Required work:
Report all lines of the data below that hold the word "physical".

Data listing:
-- ==== Sys2Proof/Machine/Ops.lean ====
section
/-! DEFINITION. The operations the meanings share: recording a fault and a refusal (spec/60_exceptions.md R301,
R302), resolving levels (spec/40_sequencer.md R152), the queue limits (R37, R38), the hold of the window
(spec/41_channel_interface.md R188 (5)), and the turn of the next agent (R305). -/

namespace Sys2Proof.Machine

/-- What a step of the model answers. -/
abbrev Result := Host.Outcome State Fault Refusal

/-! ### Faults and refusals

The block has no trap entry and no trap return (R307, R308). What it has in their place is these two
operations: the step "makes no other change". Log entry 12. -/

/-- `raise f`: the record is added to `FAULTS` (R49, R301). -/
def raiseFault (f : FaultRecord) (s : State) : State := { s with faults := s.faults.insert f }

/-- `refuse r`: `REFUSED` becomes 1 and the reason is named (R49, R302). -/
def refuse (r : RefuseReason) (s : State) : State :=
  { s with refused := true, reasons := s.reasons.insert r }

/-! ### Parameters and queues -/

/-- `P_TXQ_DEPTH` (R10). -/
def txqDepth (s : State) : Nat := s.params.txqDepthPred.val + 1

/-- `P_RXQ_DEPTH` (R10). -/
def rxqDepth (s : State) : Nat := s.params.rxqDepthPred.val + 1

/-- `P_BLOCK_BASE` (R10, R76). -/
def blockBase (s : State) : Nat := 4 * s.params.blockBaseWord

/-- `len(TXQ) = P_TXQ_DEPTH` (R53, R184). -/
def txFull (s : State) : Bool := decide (s.txq.length = txqDepth s)

/-- `len(RXQ) = P_RXQ_DEPTH` (R53, R149). -/
def rxFull (s : State) : Bool := decide (s.rxq.length = rxqDepth s)

/-- `MAP_BUSY ≠ none` (R48, R220). -/
def mapActive (s : State) : Bool := s.mapBusy.isSome

/-- Check (5) of R188, which every window access passes before its register's own rule: while `MAP_BUSY ≠ none`
the access holds, and a hold leaves the state unchanged (R15, R220). Log entry 19. -/
def whenMapIdle (s : State) (act : State → Result) : Result :=
  if mapActive s then .next s else act s

/-! ### Levels -/

/-- `resolve(p, draw)` of a pin in a state, the draw taken from a word of draws (R151). -/
def resolvePin (s : State) (fresh : Word) (k : Pin) : Bool :=
  resolve (s.pindir.getLsbD (physPin k)) (s.pinout.getLsbD (physPin k)) s.ext[k] s.padPull[k] s.level[k]
    (fresh.getLsbD (physPin k))

/-- The next word of draws (R15). -/
def drawNow (s : State) : Word := Config.draw s.draws

/-- `for each p in PinSet: LEVEL[p] <- resolve(p, draw)` (R143, R145, R147, R152). -/
def refreshAll (s : State) : State :=
  { s with level := Vector.ofFn (resolvePin s (drawNow s)), draws := s.draws + 1 }

/-- `LEVEL[p] <- resolve(p, draw)` for one pin (R152, R222). -/
def refreshPin (k : Pin) (s : State) : State :=
  { s with level := s.level.set k (resolvePin s (drawNow s) k), draws := s.draws + 1 }

/-! ### Turns -/

/-- The turn of the next step: the first decided one, else the first of the next round (R305, R371). A round is
never empty. -/
def turnNow (s : State) : Turn :=
  match s.sched with
  | [] => (Config.schedule s.tick).turns.headD .seq
  | turn :: _ => turn

/-- The state with the next turn used up; where it was the first of a round, the others of that round are decided. -/
def tookTurn (s : State) : State :=
  match s.sched with
  | [] => { s with sched := (Config.schedule s.tick).turns.tail, tick := s.tick + 1 }
  | _ :: later => { s with sched := later }

end Sys2Proof.Machine
end

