-- ==== Sys2Proof/Proofs/Scope.lean ====
section
/-! The pins of the PinSet, the four masks and the maps of the two groups (spec/00_scope.md R11, spec/10_state.md R41,
spec/42_pull_mapper.md R211). Everything is read off `pinAt`: it is the inverse of `physPin`, `seqMask` is its domain,
and a group's map is `pinAt` at the mapped indices. -/

namespace Sys2Proof.Machine

/-! ### The numbering of the pins -/

theorem physPin_eq_val {k : Pin} (h : k.val ≤ 22) : physPin k = k.val :=
  if_pos (by omega)

theorem physPin_eq_val_add_three {k : Pin} (h : 23 ≤ k.val) : physPin k = k.val + 3 :=
  if_neg (by omega)

theorem pinAt_isSome_iff (p : Nat) : (pinAt p).isSome = true ↔ p ≤ 22 ∨ (26 ≤ p ∧ p ≤ 28) := by
  unfold pinAt
  split
  · simp; omega
  · split <;> simp <;> omega

/-- `pinAt` and `physPin` are inverse to each other (R41). -/
theorem pinAt_eq_some_iff {p : Nat} {k : Pin} : pinAt p = some k ↔ physPin k = p := by
  constructor
  · intro h
    unfold pinAt at h
    split at h
    · cases h
      exact physPin_eq_val (by dsimp only; omega)
    · split at h
      · cases h
        rw [physPin_eq_val_add_three (by dsimp only; omega)]
        dsimp only
        omega
      · cases h
  · rintro rfl
    exact pinAt_physPin k

theorem pinAt_isSome_iff_exists_physPin (p : Nat) : (pinAt p).isSome = true ↔ ∃ k : Pin, physPin k = p := by
  simp only [Option.isSome_iff_exists, pinAt_eq_some_iff]

/-! ### The bits of the masks -/

/-- A word's bits agree with a set of positions below 32 once they do so at the 32 positions of the word. -/
theorem getLsbD_iff_of_forall_lt {w : Word} {P : Nat → Prop} (hlow : ∀ p : Fin 32, w.getLsbD p.val = true ↔ P p.val)
    (hP : ∀ p, P p → p < 32) (p : Nat) : w.getLsbD p = true ↔ P p := by
  by_cases hp : p < 32
  · exact hlow ⟨p, hp⟩
  · rw [BitVec.getLsbD_of_ge w p (by omega)]
    exact ⟨nofun, fun h => absurd (hP p h) hp⟩

theorem seqMask_getLsbD_iff (p : Nat) : seqMask.getLsbD p = true ↔ p ≤ 22 ∨ (26 ≤ p ∧ p ≤ 28) :=
  getLsbD_iff_of_forall_lt (P := fun p => p ≤ 22 ∨ (26 ≤ p ∧ p ≤ 28)) (by decide) (fun _ _ => by omega) p

theorem inputMeaningful_getLsbD_iff (p : Nat) : inputMeaningful.getLsbD p = true ↔ p ≤ 29 :=
  getLsbD_iff_of_forall_lt (P := (· ≤ 29)) (by decide) (fun _ _ => by omega) p

/-- Field `i` of the Group A mask is full: every index of Group A is mapped. -/
theorem groupAMask_field (i : Fin 16) :
    groupAMask.extractLsb' (2 * i.val) 2 = if mapped .a i = true then 0b11#2 else 0b00#2 := by
  revert i; decide

theorem groupBMask_field (i : Fin 16) :
    groupBMask.extractLsb' (2 * i.val) 2 = if mapped .b i = true then 0b11#2 else 0b00#2 := by
  revert i; decide

theorem pullCode_getLsbD (w : Word) (i : Fin 16) {b : Nat} (hb : b < 2) :
    (pullCode w i).getLsbD b = w.getLsbD (2 * i.val + b) := by
  simp [pullCode, hb]

/-! ### The maps of the groups -/

theorem mapped_b_iff (i : Fin 16) : mapped .b i = true ↔ i.val ≤ 6 ∨ (10 ≤ i.val ∧ i.val ≤ 12) := by
  simp [mapped]

/-- The pin of an index is the one its physical number names, and a mapped index has one (R211). -/
theorem groupPin_eq_some_iff {g : Group} {i : Fin 16} {k : Pin} :
    groupPin g i = some k ↔ mapped g i = true ∧ physPin k = groupPhys g i := by
  simp [groupPin, pinAt_eq_some_iff]

/-- The physical number of a mapped index is one of the PinSet's, so the pin exists. -/
theorem groupPin_isSome (g : Group) (i : Fin 16) : (groupPin g i).isSome = mapped g i := by
  have hpin : mapped g i = true → (pinAt (groupPhys g i)).isSome = true := by
    rw [pinAt_isSome_iff]
    cases g with
    | a => intro _; dsimp only [groupPhys]; omega
    | b => rw [mapped_b_iff]; dsimp only [groupPhys]; omega
  cases hm : mapped g i with
  | false => simp [groupPin, hm]
  | true => simp [groupPin, hm, hpin hm]

/-- A pin of ordinal at most 15 is at the Group A index of the same number (R41, R211). -/
theorem groupPin_a_eq_some {k : Pin} {i : Fin 16} (hk : k.val ≤ 15) (hi : i.val = k.val) : groupPin .a i = some k :=
  groupPin_eq_some_iff.mpr ⟨rfl, (physPin_eq_val (by omega)).trans hi.symm⟩

/-- A pin of ordinal 16 or more is at the Group B index of its physical number less 16 (R41, R211). -/
theorem groupPin_b_eq_some {k : Pin} {i : Fin 16} (hk : 16 ≤ k.val) (hi : i.val = physPin k - 16) :
    groupPin .b i = some k := by
  rw [groupPin_eq_some_iff, mapped_b_iff]
  dsimp only [groupPhys]
  rcases Nat.lt_or_ge k.val 23 with hlow | hhigh
  · rw [physPin_eq_val (by omega)] at hi ⊢
    omega
  · rw [physPin_eq_val_add_three hhigh] at hi ⊢
    omega

theorem exists_groupPin_eq_some (k : Pin) : ∃ (g : Group) (i : Fin 16), groupPin g i = some k := by
  rcases Nat.lt_or_ge 15 k.val with hb | ha
  · have hi : physPin k - 16 < 16 := by have := physPin_lt k; omega
    exact ⟨.b, ⟨physPin k - 16, hi⟩, groupPin_b_eq_some hb rfl⟩
  · exact ⟨.a, ⟨k.val, by omega⟩, groupPin_a_eq_some ha rfl⟩

/-- Every pin has exactly one group and index (R211). -/
theorem exists_unique_groupPin (k : Pin) : ∃ (g : Group) (i : Fin 16), groupPin g i = some k ∧
    ∀ (g' : Group) (i' : Fin 16), groupPin g' i' = some k → g' = g ∧ i' = i := by
  obtain ⟨g, i, h⟩ := exists_groupPin_eq_some k
  exact ⟨g, i, h, fun g' i' h' => groupPin_injective g' g i' i (by rw [h']; rfl) (h'.trans h.symm)⟩

end Sys2Proof.Machine

namespace Sys2Proof.Proofs

open Sys2Proof.Machine

/-- Settles O27: `pinAt` inverts the numbering of the pins, and the masks and the maps of the groups are its domain. -/
theorem masksAreThePinsAndFields : Obligations.MasksAreThePinsAndFields := by
  refine ⟨⟨rfl, rfl, rfl, rfl⟩, fun p => ⟨?seqPins, seqMask_getLsbD_iff p, inputMeaningful_getLsbD_iff p⟩,
    fun i => ⟨?fieldA, ?fieldB⟩, fun w i _ hb => pullCode_getLsbD w i hb,
    fun k => ⟨physPin_eq_val, physPin_eq_val_add_three, fun _ => groupPin_a_eq_some, fun _ => groupPin_b_eq_some⟩,
    groupPin_isSome .a, fun i => ?mappedB, fun g i k h => ?pinOf, exists_unique_groupPin⟩
  case seqPins => rw [seqMask_getLsbD_iff, ← pinAt_isSome_iff, pinAt_isSome_iff_exists_physPin]
  case fieldA => rw [groupPin_isSome, groupAMask_field]
  case fieldB => rw [groupPin_isSome, groupBMask_field]
  case mappedB => rw [groupPin_isSome, mapped_b_iff]
  case pinOf =>
    obtain ⟨-, hpin⟩ := groupPin_eq_some_iff.mp h
    cases g <;> exact hpin
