-- ==== Sys2Proof/Syntax.lean ====
section
/-! DEFINITION. The instructions: one constructor per row of spec/opcode_table.json, and the statements of
spec/30_encoding.md rule R93 in which they are issued. -/

namespace Sys2Proof

/-- The instructions of rule R2: the seven SPI command frames and the three host requests. Addresses are `u32`
operands, as in rules R100 and R101: `TX_ADDR` checks that they fit 24 bits. -/
inductive Instr where
  /-- ReadId, rule R97. -/
  | rdid
  /-- WriteEnable, rule R98. -/
  | wren
  /-- ReadStatus, rule R99. -/
  | rdsr
  /-- SectorErase, rule R100. -/
  | se (a : U32)
  /-- PageProgram, rule R101. -/
  | pp (a : U32) (data : List Byte)
  /-- ChipErase, rule R102. -/
  | ce
  /-- WriteStatusRegister, rule R103. -/
  | wrsr (v : Byte)
  /-- INIT, rule R131. -/
  | init
  /-- ERASE, rule R126. -/
  | erase (first last : I32)
  /-- WRITE, rule R119. -/
  | write (dest : U32) (data : List Byte)
  deriving DecidableEq, Repr

/-- The transport-level statements of rule R93, the calls of rules R73 to R81. -/
inductive Call where
  | fs (v : Bool)
  | clk (d : U32)
  | cs
  | tx (b : Byte)
  | txa (a : U32)
  | delay
  | rx
  | rxid
  | go
  deriving DecidableEq, Repr

/-- The levels at which an instruction is issued: rule R2's two levels, two separate code spaces. -/
inductive Level where
  | frame
  | request
  deriving DecidableEq, Repr

/-- A statement of a program in the sense of rule R93: an instruction's bytes at one of the two levels, a
transport-level call, or a read of the flash window by the Host (20_memory.md rule R66). -/
inductive Stmt where
  | frame (bytes : List Byte)
  | request (bytes : List Byte)
  | call (p : Call)
  | read (x : U32)
  deriving DecidableEq, Repr

/-- The level of an instruction, rule R2. -/
def Instr.level : Instr → Level
  | .rdid => .frame
  | .wren => .frame
  | .rdsr => .frame
  | .se _ => .frame
  | .pp _ _ => .frame
  | .ce => .frame
  | .wrsr _ => .frame
  | .init => .request
  | .erase _ _ => .request
  | .write _ _ => .request

end Sys2Proof
end

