-- ==== Sys2Proof/Machine/Operands.lean ====
section
/-! DEFINITION. Operand forms and the arithmetic of spec/44_orchestrators.md rule R153. -/

namespace Sys2Proof.Machine

/-- The address of an open frame, `FRAME[1], FRAME[2], FRAME[3]`, rule R86. -/
def frameAddr (frame : List Byte) : Nat :=
  (addrOfBytes (frame.getD 1 0#8) (frame.getD 2 0#8) (frame.getD 3 0#8)).toNat

/-- `PageTarget(a, k)`, 41_command_primitives.md rule R105. -/
def pageTarget (pageSize a k : Nat) : Nat :=
  (a - a % pageSize) + (a % pageSize + k) % pageSize

/-- The (target, byte) pairs of a PP frame from data byte `k` on, rule R101. -/
def programCells (pageSize a : Nat) : Nat → List Byte → List Host.Cell
  | _, [] => []
  | k, d :: ds => (pageTarget pageSize a k, d) :: programCells pageSize a (k + 1) ds

/-- WRITE's translation of an absolute address, 20_memory.md rule R47. -/
def translate (c : Config) (dest : U32) : U32 :=
  dest - c.FLASH_BASE

/-- WRITE's chunk length, rule R120. -/
def chunkLength (c : Config) (cur rem : U32) : Nat :=
  min rem.toNat (c.PAGE_SIZE - cur.toNat % c.PAGE_SIZE)

/-- `SECTOR_SIZE`, 10_state.md rule R19: a value only where the division is exact, rule R12 (DEDUCED, log
entry 15). -/
def sectorSize (s : State) : Option Nat :=
  match s.GEOM with
  | none => none
  | some g =>
    if 1 ≤ g.sector_count.toNat ∧ g.total_size.toNat % g.sector_count.toNat = 0 then
      some (g.total_size.toNat / g.sector_count.toNat)
    else none

/-- `SEC_I * SECTOR_SIZE`, an exact signed product, rule R127. -/
def sectorAddress (i : I32) (size : Nat) : Int :=
  i.toInt * (size : Int)

/-- The range check of ERASE on a sector address, rule R126: the address, where it fits. -/
def fitSectorAddress (p : Int) : Option U32 :=
  if p < 0 ∨ 2 ^ FLASH_ADDR_BITS ≤ p then none else some (BitVec.ofNat 32 p.toNat)

/-- `SEC_I > SEC_LAST`, a signed comparison, rule R126. -/
def pastLast (i last : I32) : Bool :=
  decide (last.toInt < i.toInt)

/-- The operands of the ERASE in progress. A label of ERASE with another request in ACTIVE is no state of the microprogram;
the spec says nothing of it, and reading the operands there is ReadUnset (DESIGN CHOICE, log entry 28). -/
def eraseOperands (s : State) : Option (I32 × I32) :=
  match s.ACTIVE with
  | some (.erase first last) => some (first, last)
  | _ => none

/-- The operands of the WRITE in progress: the request carries its data, 20_memory.md rule R48; with
another request in ACTIVE as for ERASE (DESIGN CHOICE, log entry 28). -/
def writeOperands (s : State) : Option (U32 × List Byte) :=
  match s.ACTIVE with
  | some (.write dest data) => some (dest, data)
  | _ => none

/-- `data[SRC .. SRC+CHUNK-1]` of the WRITE in progress, rule R119. Where the range passes the end of the data, which the
microprogram never does and the spec does not speak of, the bytes there are (DESIGN CHOICE, log entry 28). -/
def chunkBytes (s : State) : Option (List Byte) :=
  match writeOperands s, s.work.SRC, s.work.CHUNK with
  | some (_, data), some src, some chunk => some ((data.drop src).take chunk.toNat)
  | _, _, _ => none

/-- `data[SRC]` of the WRITE in progress, as a list of one byte, rule R119. An index past the end of the data, which the
microprogram never has and the spec does not speak of, is ReadUnset (DESIGN CHOICE, log entry 28). -/
def currentByte (s : State) : Option (List Byte) :=
  match writeOperands s, s.work.SRC with
  | some (_, data), some src =>
    match data[src]? with
    | some b => some [b]
    | none => none
  | _, _ => none

/-- The bytes an operation sends after its opcode and address: the unlock value (rule R132), none (R114), the chunk
(R115) or the byte (R117). -/
def operationData (o : Operation) (s : State) : Option (List Byte) :=
  match o with
  | .unlock => some [s.cfg.UNLOCK_SR_VALUE]
  | .sector => some []
  | .page => chunkBytes s
  | .byte => currentByte s

/-- The command of an operation's mutating frame. -/
def operationCommand : Operation → Command
  | .unlock => .wrsr
  | .sector => .se
  | .page => .pp
  | .byte => .pp

/-- Bytes in front of the first frame of a list of frames. -/
def consToFrame (bs : List Byte) : List (List Byte) → List (List Byte)
  | [] => [bs]
  | f :: fs => (bs ++ f) :: fs

/-- The wire projection of a trace with its frame boundaries, rule R84: the bytes sent before the first CsStart, then
those of each frame. -/
def wireFrames : List Event → List (List Byte)
  | [] => [[]]
  | .csStart :: es => [] :: wireFrames es
  | .tx b :: es => consToFrame [b] (wireFrames es)
  | .txAddr a :: es => consToFrame (addrBytes (BitVec.setWidth 32 a)) (wireFrames es)
  | _ :: es => wireFrames es

end Sys2Proof.Machine
end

Result below:
/-- The pin of an index is the one its physical number names, and a mapped index has one (R211). -/
/-- The physical number of a mapped index is one of the PinSet's, so the pin exists. -/
/-- A pin of ordinal 16 or more is at the Group B index of its physical number less 16 (R41, R211). -/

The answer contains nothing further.